+++ Given entries
/-- Root of trust, firmware, key slots and sessions (R396 to R406). DESIGN CHOICE, log entry 1. -/
structure Sec where
  clkey : BitVec 256 := 0
  uds : BitVec 256 := 0
  /-- digest of the owner root, which measurement 3 reports (R401, R403) -/
  ownerRoot : BitVec 256 := 0
  svn : Nat := 0
  banks : Tab Flash := []
  active : Nat := 0
  pending : Option Nat := none
  payloadDigest : BitVec 256 := 0
  slots : Tab KeySlot := []
  suspendKey : BitVec 256 := 0
  /-- the key under which the suspend area was last written (R404) -/
  area : Option (BitVec 256) := none
  /-- the public key that the ROM derived for the booted image in the manner of DICE, and the certificate chain in flash (R400) -/
  diceKey : BitVec 256 := 0
  chain : BitVec 256 := 0
  /-- SPDM sessions by channel (R401, R403, R405) -/
  spdm : Tab SpdmSt := []
  /-- SPDM answers given, latest first (R401) -/
  answers : List (Nat × BitVec 256) := []
deriving DecidableEq, Repr

/-- Error counters, fences and repair (R382 to R388). -/
structure Err where
  ce : Tab Nat := []
  ue : Tab Nat := []
  fencedCells : Nat := 0
  fencedDies : Nat := 0
  /-- 32-byte HBM4 words that cannot be corrected, by address -/
  badHbm : List Nat := []
  /-- 64-byte sectors lost in an L1 or L2, by address (R385) -/
  lost : List Nat := []
  /-- register-space words that cannot be corrected: cell and 8-byte word -/
  badRegs : List (Nat × Nat) := []
  /-- Lens entries with bad granules: cell and entry -/
  badLens : List (Nat × Nat) := []
  failedState : Bool := false
  /-- conductor memory words that cannot be corrected: conductor and offset (R383) -/
  badCond : List (Nat × Nat) := []
  /-- rows that await repair, each by the physical address that put it there (R388) -/
  repairRows : List Nat := []
  /-- corrected errors of HBM4 rows: row and Reticle time (R388) -/
  rowCe : List (Nat × Word) := []
deriving DecidableEq, Repr

/-- Throttle state (R389, R390). -/
structure Thr where
  step : Nat := 0
  therm : Bool := false
  pwr : Bool := false
  tj : Nat := 0
  /-- Reticle time of the latest step change -/
  changed : Option Word := none
  /-- Reticle time at which a condition of a down-step, or a temperature above the limit of an up-step, was last seen (R390) -/
  hot : Option Word := none
deriving DecidableEq, Repr

/-- The header of the instruction that issues (the model's own): who, where, wait, signal and guard fields, the word
and its literal, its length in words and its number. -/
structure Cur where
  agent : Agent := .cond 0
  pc : Word := 0
  hdr : Hdr := ⟨0, 0, 0⟩
  word : Word := 0
  lit : Word := 0
  len : Nat := 1
  seq : Nat := 0
  /-- the word and literal after it, for REP (R107) -/
  next : Word := 0
  nextLit : Word := 0
  /-- the instruction has issued: it neither waits nor faulted -/
  done : Bool := false
deriving DecidableEq, Repr

/-- A SYSW that takes effect at the end of its issue clk (R212). -/
structure SysWrite where
  agent : Agent
  reg : Nat
  val : Word
deriving DecidableEq, Repr

/-- Storage that an error strikes (R383), as an input. DEDUCED, log entry 31. -/
inductive Upset where
  | hbm (pa : Nat)
  /-- in an L1 or an L2; `ninth`: the sector's slice holds 8 lost sectors already (R385) -/
  | dirtySector (pa : Nat) (inL1 ninth : Bool)
  /-- a copy that is refetched: counter pair of its source, its structure code, and its address, link or cell -/
  | cleanCopy (source code at' : Nat)
  /-- an error of a port or of the Prism that is contained there: counter pair, and its address or link (R386) -/
  | port (source at' : Nat)
  | rdc (die pa : Nat)
  | lens (cell eid : Nat)
  | reg (cell off : Nat)
  | strandState (cell slot : Nat)
  | condMem (n off : Nat)
  | replica
deriving DecidableEq, Repr

/-- What happens next (the model's own): an agent attempts to issue; a step of an engine, the hub, the host or the group
takes place; a clk of the cell clock passes; a cached translation is replaced; storage is struck by an error.
DESIGN CHOICE, log entry 2. -/
inductive Move where
  | issue (a : Agent)
  | event (i : Instr)
  | clk
  /-- the last part of a clk, after its writes have landed -/
  | tick
  | evict (cell index : Nat)
  /-- the same of a walker set's cache, or of the launch translation cache for a set above 8 -/
  | evictWalk (set index : Nat)
  /-- a page register gives up the translation of an entry with CH, so that the next access chooses afresh (R320) -/
  | evictPage (cell slot reg : Nat)
  /-- bytes that arrive one by one, of a result of the asynchronous class or of an engine's data (R43, R173, R250): operation, lane, bytes -/
  | land (id lane mask : Nat)
  /-- bytes `mask` of a granule of an entry that is being spilled, and of the result of a collective, are written before the rest (R250) -/
  | spillPart (cell eid granule mask : Nat)
  | collPart (ctx ticket : Nat) (peers : List CollPeer) (mask : Nat)
  /-- a packet is sent between two ends of the die fabric (R338): operation, sender, destination, channel -/
  | send (id src dst : Nat) (vc : Vc)
  /-- a die link carries a packet of a channel on from one of its ends, or retries its flit (R337, R339) -/
  | flit (link src : Nat) (vc : Vc)
  | flitLost (link src : Nat)
  /-- the link layer of a facet port sends a flit with what it carries, which the far end accepts or not (R341); a flit arrives (R348) -/
  | facetFlit (port payload : Nat) (ok : Bool)
  | facetFlitIn (port : Nat) (f : Flit)
  /-- an L1 gives up its copy of a sector (R252) -/
  | dropL1 (cell pa : Nat)
  /-- the host reads a register of BAR0 (R11, R372) -/
  | bar0Read (off size : Nat)
  /-- the next word of an agent has not been fetched for so many clk (R46) -/
  | stall (a : Agent) (n : Nat)
  | upset (u : Upset)
deriving DecidableEq, Repr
++++++
▶ What you need to do
Using the records above, set down exactly the lines from the one with "structure Err where" through the one with "len : Nat := 1", inclusive, and nothing more.

▶ Solution to the exercise
structure Err where
  ce : Tab Nat := []
  ue : Tab Nat := []
  fencedCells : Nat := 0
  fencedDies : Nat := 0
  /-- 32-byte HBM4 words that cannot be corrected, by address -/
  badHbm : List Nat := []
  /-- 64-byte sectors lost in an L1 or L2, by address (R385) -/
  lost : List Nat := []
  /-- register-space words that cannot be corrected: cell and 8-byte word -/
  badRegs : List (Nat × Nat) := []
  /-- Lens entries with bad granules: cell and entry -/
  badLens : List (Nat × Nat) := []
  failedState : Bool := false
  /-- conductor memory words that cannot be corrected: conductor and offset (R383) -/
  badCond : List (Nat × Nat) := []
  /-- rows that await repair, each by the physical address that put it there (R388) -/
  repairRows : List Nat := []
  /-- corrected errors of HBM4 rows: row and Reticle time (R388) -/
  rowCe : List (Nat × Word) := []
deriving DecidableEq, Repr

/-- Throttle state (R389, R390). -/
structure Thr where
  step : Nat := 0
  therm : Bool := false
  pwr : Bool := false
  tj : Nat := 0
  /-- Reticle time of the latest step change -/
  changed : Option Word := none
  /-- Reticle time at which a condition of a down-step, or a temperature above the limit of an up-step, was last seen (R390) -/
  hot : Option Word := none
deriving DecidableEq, Repr

/-- The header of the instruction that issues (the model's own): who, where, wait, signal and guard fields, the word
and its literal, its length in words and its number. -/
structure Cur where
  agent : Agent := .cond 0
  pc : Word := 0
  hdr : Hdr := ⟨0, 0, 0⟩
  word : Word := 0
  lit : Word := 0
  len : Nat := 1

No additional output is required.